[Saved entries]
■ ■ ■
-- ==== Sys2Proof/Machine/Links.lean ====
section
/-! DEFINITION. Elvind links: frames and their control flits, credits, retry, training, spare lanes, failures, notices and
routes (R527 to R558, R694). -/

namespace Sys2Proof.Machine

/-! ### Ports -/

/-- LINK_STATUS.STATE (Table 15.9). -/
abbrev lnDisabled : Nat := 0
abbrev lnTraining : Nat := 1
abbrev lnUp : Nat := 2
abbrev lnDown : Nat := 3
abbrev lnRefused : Nat := 4

/-- A port. -/
def State.port (s : State) (p : Nat) : LinkPort := spGet (fun _ => LinkPort.reset) s.links.ports p

/-- The state with a port changed. -/
def State.onPort (s : State) (p : Nat) (f : LinkPort → LinkPort) : State :=
  { s with links := { s.links with ports := spSet (fun _ => LinkPort.reset) s.links.ports p (f (s.port p)) } }

/-- LINK_STATUS.STATE of a port. -/
def State.linkState (s : State) (p : Nat) : Nat := s.fld (Reg.LINK_STATUS p) 2 0

/-- Set STATE and CAUSE. -/
def State.setLink (s : State) (p st : Nat) (cause : Option Nat) : State :=
  let s := s.setFld (Reg.LINK_STATUS p) 2 0 st
  match cause with | some c => s.setFld (Reg.LINK_STATUS p) 20 18 c | none => s

/-- A bit of LINK_MAP: port p of chip c. -/
def State.mapBit (s : State) (c p : Nat) : Bool := s.bit (Reg.LINK_MAP ((8 * c + p) / 32)) ((8 * c + p) % 32)
def State.setMapBit (s : State) (c p : Nat) (b : Bool) : State := s.setBit (Reg.LINK_MAP ((8 * c + p) / 32)) ((8 * c + p) % 32) b

/-- LINK_MAP as one number. -/
def State.linkMap (s : State) : BitVec 128 := BitVec.ofNat 128 ((List.range 4).foldl (fun a i => a + (s.rd (Reg.LINK_MAP i)).toNat * 2 ^ (32 * i)) 0)

/-! ### Routes (R549, R551) -/

/-- The candidates of a ROUTE word: port, VALID, hops. -/
def routeCands (w : Word) : List (Nat × Bool × Nat) :=
  [(wfld w 2 0, wbit w 3, wfld w 5 4), (wfld w 8 6, wbit w 9, wfld w 11 10), (wfld w 14 12, wbit w 15, wfld w 17 16)]

/-- Whether a candidate port leads to a chip: it is UP, and its peer is that chip or has reported a usable route to it. -/
def State.leads (s : State) (p d : Nat) : Bool :=
  s.linkState p == lnUp &&
  (let c := s.fld (Reg.LINK_STATUS p) 6 3
   c == d || (spGet (fun _ => (0 : BitVec 16)) s.links.reported c).getLsbD d)

/-- SEL, FOUND and HOPS of ROUTE[d] as they now come out. -/
def State.routeWord (s : State) (d : Nat) : Word :=
  let w := s.rd (Reg.ROUTE d)
  if d = s.chipId.toNat then wSetFld w 23 18 0
  else
    match (routeCands w).find? (fun c => c.2.1 && s.leads c.1 d) with
    | some c => wSetFld w 23 18 (c.1 + 8 * 1 + 16 * c.2.2)
    | none => wSetBit w 21 false

/-- The operations that issuers have outstanding to other chips (R547). -/
def State.crossOut (s : State) : List FenceMark :=
  let me := s.chipId.toNat
  let far (t : Nat) : Bool := t / 512 != me
  let tiles := s.tiles.flatMap (fun kv => match s.logicalOf kv.1 with
    | some l => (kv.2.out.filter (fun o => far o.target)).map (fun o => ({ key := 16 * l + o.unit, prio := o.prio, seq := o.seq } : FenceMark))
    | none => [])
  tiles ++ (s.host.out.filter (fun o => far o.target)).map (fun o => { key := 16 * 0xFF + 8, prio := o.prio, seq := o.seq }) ++
  (s.fab.blockOut.filter (fun o => far o.target)).map (fun o => { key := 16 * 0xFF + o.unit, prio := o.prio, seq := o.seq })

/-- Whether an operation outstanding to another chip still waits in its tile's interface: one of the last issued of its unit and priority, as many
as the interface holds. -/
def State.stillIn (s : State) (m : FenceMark) : Bool :=
  let t := s.ltile (m.key / 16)
  let n := (t.router ++ t.chainWait).countP (fun r => Addr.chip r.addr != s.chipId.toNat && issuerKey r == m.key && r.prio == m.prio)
  decide ((s.crossOut.filter (fun x => x.key == m.key && x.prio == m.prio && decide (m.seq ≤ x.seq))).length ≤ n)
■ ■ ■
> Instructions for the task
When you reach the line that contains "port changed. -/", stop; that line and every line before it, from the very first line of the data, should be restated word for word.

> Result
-- ==== Sys2Proof/Machine/Links.lean ====
section
/-! DEFINITION. Elvind links: frames and their control flits, credits, retry, training, spare lanes, failures, notices and
routes (R527 to R558, R694). -/

namespace Sys2Proof.Machine

/-! ### Ports -/

/-- LINK_STATUS.STATE (Table 15.9). -/
abbrev lnDisabled : Nat := 0
abbrev lnTraining : Nat := 1
abbrev lnUp : Nat := 2
abbrev lnDown : Nat := 3
abbrev lnRefused : Nat := 4

/-- A port. -/
def State.port (s : State) (p : Nat) : LinkPort := spGet (fun _ => LinkPort.reset) s.links.ports p

/-- The state with a port changed. -/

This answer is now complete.